I Went to the market like 3 days before and i got to know from my friend shop that he sells external graphic card for laptops and he gave me and offer of 5.3k for 1 GB graphic card and in the other shop 1 guy offered me 6k for nVidia external Graphic card...
So, i was wondering which external graphic card would be best for me...
and i want 1 Gb graphic in my budget of 5.5k
Please Help me out please please please
Thanx you in advance 
and even post the links if i can see those graphic cards 
Thanx you alot please help me


----------



## ico (Jul 14, 2012)

There are no external graphic cards for "laptops".

(We might see them in future via Thunderbolt port, but Thunderbolt port is only seen in Macbook Pro as of now)


----------



## Arc (Jul 14, 2012)

ico said:


> There are no external graphic cards for "laptops".
> 
> (We might see them in future via Thunderbolt port, but Thunderbolt port is only seen in Macbook Pro as of now)



Sir, but my friend did showed me the graphic card dats why im telling you why wud i lie


----------



## saswat23 (Jul 14, 2012)

What did your friend show? Mention the make and model coz there are no such external graphics card available in India.


----------



## d6bmg (Jul 15, 2012)

@ico: One or two basic external graphics cards are available. Really, I also saw them 2-3 years ago. 
@OP: If you don't intend to waste your boney, don't buy anything lik that. Those are totally useless.


----------



## ico (Jul 15, 2012)

Arc said:


> Sir, but my friend did showed me the graphic card dats why im telling you why wud i lie


nope. Consumer notebooks have GPU soldered on the motherboard with no scope of expansion. Even if 1 or 2 are available, they are a joke because the port feeding them will be slow. 

"Internal" upgrades are possible in some Alienware laptops though.

This is possible and will be worth it in future - *AnandTech - MSI's GUS II: External GPU via Thunderbolt* - which like I said, it is via Thunderbolt which actually has good bandwidth.



Arc said:


> I Went to the market like 3 days before and i got to know from my friend shop that he sells* external graphic card for laptops* and he gave me and offer of 5.3k for 1 GB graphic card and in the other shop 1 guy offered me 6k for *nVidia external Graphic card...*


Nothing of this sort exists for "laptops".

A weird hack is available though - which converts your Express Card Slot to a PCI Express slot enabling you desktop graphic card. - How to make an external laptop graphics adaptor | News | TechRadar

But the point is, how practical is it?  You need an external power supply to power that card. 



d6bmg said:


> @ico: One or two basic external graphics cards are available. Really, I also saw them 2-3 years ago.
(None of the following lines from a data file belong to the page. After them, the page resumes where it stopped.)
/-- Debugging (R108, R245 to R247, R362), with no reset in effect. A debug answer opens a session exactly where SYS_CHOCK.DBG is 0,
the key's hash is the device's and the signature over challenge and SYS_ID verifies. A halt that may be requested holds the cores
at an instruction boundary with every leg in SAFE, and a scan with the key-derived registers zero; elsewhere it waits. A BRK under
BRKDBG halts after it. In a halt, a step is armed and lets a FENCE finish whose condition holds; with nothing waiting the cores
resume with their registers as they were. In a session the debugger writes a RAM word once no store or clearing waits, and in a
halt the cores' registers. -/
def Obligations.Debugging : Prop :=
  ∀ s : State, s.awake = true →
    (∀ challenge qx qy r sg, ∃ t, exec (.debugAuthentication challenge qx qy r sg) s = .next t ∧
      (∀ x, x ≠ TRK_DBG → t.rd x = s.rd x) ∧
      t.flag TRK_DBG TRK_DBG_SESSION = (s.flag TRK_DBG TRK_DBG_SESSION || (!s.flag SYS_CHOCK SYS_CHOCK_DBG &&
        decide (beNat (sha256 (beBytes 32 qx.toNat ++ beBytes 32 qy.toNat)) = Config.otpDebugKeyHash) &&
        ecdsaVerify qx.toNat qy.toNat (beNat (sha256 ((List.range 16).map (byteOf challenge) ++ wordBytes (s.rd SYS_ID))))
          r.toNat sg.toNat))) ∧
    (∀ scan, s.haltOk = true →
      (s.atBoundary = true → ∃ t, exec (.debugHalt scan) s = .next t ∧
        t.flag TRK_STAT TRK_STAT_HALT = true ∧ t.troika.core = s.troika.core ∧ (∀ l, l < 32 → t.legSafe l ≠ 0) ∧
        (scan = true → t.rd (SAFE_SEALPW 0) = 0 ∧ ∀ k, k < 8 → t.rd (CPL_ADMKEY k) = 0)) ∧
      (s.atBoundary = false → ∃ t, exec (.debugHalt scan) s = .next t ∧ t.troika.haltWanted = some scan ∧ t.regs = s.regs)) ∧
    (Ready .troika s → s.brkHalts = true → s.flag TRK_STAT TRK_STAT_HALT = false → ∃ t, exec (.brk .troika) s = .next t ∧
      t.flag TRK_STAT TRK_STAT_HALT = true ∧ (t.core .troika).pc = (s.core .troika).pc + 4 ∧
      (∀ r, (t.core .troika).gr r = (s.core .troika).gr r) ∧ ∀ l, l < 32 → t.legSafe l ≠ 0) ∧
    (s.flag TRK_STAT TRK_STAT_HALT = true →
      (s.troika.wait ≠ .fenceC → s.troika.imprecise = [] →
        exec .singleStep s = .next { s with troika := { s.troika with stepArmed := true } }) ∧
      (s.troika.wait = .fenceC → s.remoteStores = false → s.troika.imprecise = [] →
        (s.updTrk (fun t => { t with stepArmed := true })).trkResumes = true → ∃ t, exec .singleStep s = .next t ∧
          t.troika.wait = .none ∧ (t.core .troika).pc = (s.core .troika).pc + 4) ∧
      (s.troika.wait = .none → s.troika.imprecise = [] → s.troika.haltWanted = none → ∃ t, exec .debugResume s = .next t ∧
        t.flag TRK_STAT TRK_STAT_HALT = false ∧ t.troika.core = s.troika.core ∧ ∀ a, a < 4 → (t.ax a).resumed = true)) ∧
    (s.flag TRK_DBG TRK_DBG_SESSION = true → ∀ co,
      (∀ a v, isRam (region a.toNat) = true → a.toNat % 4 = 0 → s.poisoned a.toNat = false → s.bringup.uncleared = [] →
        s.troika.storeBuf = [] → ∃ t, exec (.debuggerWrite (.mem a v) co) s = .next t ∧
          littleEndian .troika t a.toNat 4 = v.toNat ∧
          ∀ x, (x < a.toNat ∨ a.toNat + 4 ≤ x) → byteAt .troika t x = byteAt .troika s x) ∧
      (s.flag TRK_STAT TRK_STAT_HALT = true →
        (∀ r v, ∃ t, exec (.debuggerWrite (.greg r v) co) s = .next t ∧
          ∀ q, (t.core .troika).gr q = if q = r ∧ q ≠ 0 then v else (s.core .troika).gr q) ∧
        (∀ r v, ∃ t, exec (.debuggerWrite (.vreg r v) co) s = .next t ∧
          ∀ q, (t.core .troika).vr q = if q = r then v else (s.core .troika).vr q) ∧
        (∀ r v, ∃ t, exec (.debuggerWrite (.areg r v) co) s = .next t ∧
          ∀ q, (t.core .troika).ar q = if q = r then v else (s.core .troika).ar q) ∧
        (∀ v, ∃ t, exec (.debuggerWrite (.pc v) co) s = .next t ∧ (t.core .troika).pc = v &&& 0xFFFFFFFC) ∧
        (∀ v, ∃ t, exec (.debuggerWrite (.creg 5 v) co) s = .next t ∧ (t.core .troika).cx cVBASE = v &&& 0xFFFFF000)))

/-- Memory service and events (R251, R254, R260), with no reset in effect. The scrubber's finding in a good word of main SRAM sets CE
and counts it, or sets UE, and as the first finding leaves the word's address; each has its event pending. An accepted command with
its key on the code NVM is under way with memory as it was; done, it has programmed its 16 bytes, or erased its sector of 64 KiB to
ones, and nothing else; a read-back that differs sets ERR with its event and changes no byte outside the 16. An accepted EVT_RAISE
leaves its source pending, and with WEN its wake line too. -/
def Obligations.MemoryService : Prop :=
  ∀ s : State, s.awake = true →
    (∀ w, w < 0x100000 → s.poisoned (0x10000000 + 8 * w) = false →
      (∃ t, exec (.scrubber false w .corrected) s = .next t ∧ t.flag MEM_STAT MEM_STAT_CE = true ∧
        t.evPending (evMem 0) = true ∧ t.fld MEM_ECCCNT MEM_ECCCNT_CE = min (s.fld MEM_ECCCNT MEM_ECCCNT_CE + 1) 65535) ∧
      (∃ t, exec (.scrubber false w .uncorrectable) s = .next t ∧ t.flag MEM_STAT MEM_STAT_UE = true ∧
        t.evPending (evMem 1) = true ∧
        (s.flag MEM_STAT MEM_STAT_CE = false → s.flag MEM_STAT MEM_STAT_UE = false →
          t.fld MEM_ECCADDR MEM_ECCADDR_ADDR * 8 = 0x10000000 + 8 * w ∧ t.flag MEM_ECCADDR MEM_ECCADDR_UNC = true))) ∧
    (let cmd := fun (n : Nat) => MEM_NVCMD_CMD.put (MEM_NVCMD_KEY.put 0 0xA5) n
     let op := fun (erase : Bool) => (⟨erase, s.fld MEM_NVADDR MEM_NVADDR_ADDR * 16,
       (List.range 4).map (fun k => s.rd (MEM_NVDATA k))⟩ : NvmOp)
     (accepted .coachman MEM_NVCMD (cmd 1) s = true → ∃ t, exec (.nvmProgram .coachman) s = .next t ∧
        t.nvm = some (op false) ∧ t.flag MEM_NVSTAT MEM_NVSTAT_BUSY = true ∧ t.mem = s.mem) ∧
     (accepted .coachman MEM_NVCMD (cmd 2) s = true → ∃ t, exec (.nvmErase .coachman) s = .next t ∧
        t.nvm = some (op true) ∧ t.flag MEM_NVSTAT MEM_NVSTAT_BUSY = true ∧ t.mem = s.mem)) ∧
    (∀ a data, s.nvm = some ⟨false, a, data⟩ → data.length = 4 →
      (∃ t, exec (.nvmCommandDone false) s = .next t ∧ t.nvm = none ∧ t.flag MEM_NVSTAT MEM_NVSTAT_BUSY = false ∧
        t.flag MEM_NVSTAT MEM_NVSTAT_DONE = true ∧
        ∀ x, t.byte x = if a ≤ x ∧ x < a + 16 then
          BitVec.ofNat 8 ((data.getD ((x - a) / 4) 0).toNat / 256 ^ ((x - a) % 4)) else s.byte x) ∧
      (∃ t, exec (.nvmCommandDone true) s = .next t ∧ t.nvm = none ∧ t.flag MEM_NVSTAT MEM_NVSTAT_ERR = true ∧
        t.evPending (evMem 4) = true ∧ ∀ x, (x < a ∨ a + 16 ≤ x) → t.byte x = s.byte x)) ∧
    (∀ a data b, s.nvm = some ⟨true, a, data⟩ → ∃ t, exec (.nvmCommandDone b) s = .next t ∧ t.nvm = none ∧
      t.flag MEM_NVSTAT MEM_NVSTAT_DONE = true ∧
      ∀ x, t.byte x = if x < 0x01000000 ∧ x / 0x10000 = a / 0x10000 then 0xFF else s.byte x) ∧
    (∀ (v : View) (source : BitVec 8), accepted v EVT_RAISE (BitVec.ofNat 32 source.toNat) s = true →
      ∃ t, exec (.evtRaise v source) s = .next t ∧ t.evPending source.toNat = true ∧
        (s.flag (EVT_CFG source.toNat) EVT_CFG_WEN = true → t.wakePending source.toNat = true))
Even if they are, what is the point? Most probably connecting via USB 2.0? Even slower than a PCI slot?


----------



## d6bmg (Jul 16, 2012)

^^ That's what I meant to say. There is no point other than wasting money. Increase in performance? Nothing, absolutely nothing. I should say there might be decrease in performance. 
Above all, these so called external graphics cards are rare, very rare indeed.


----------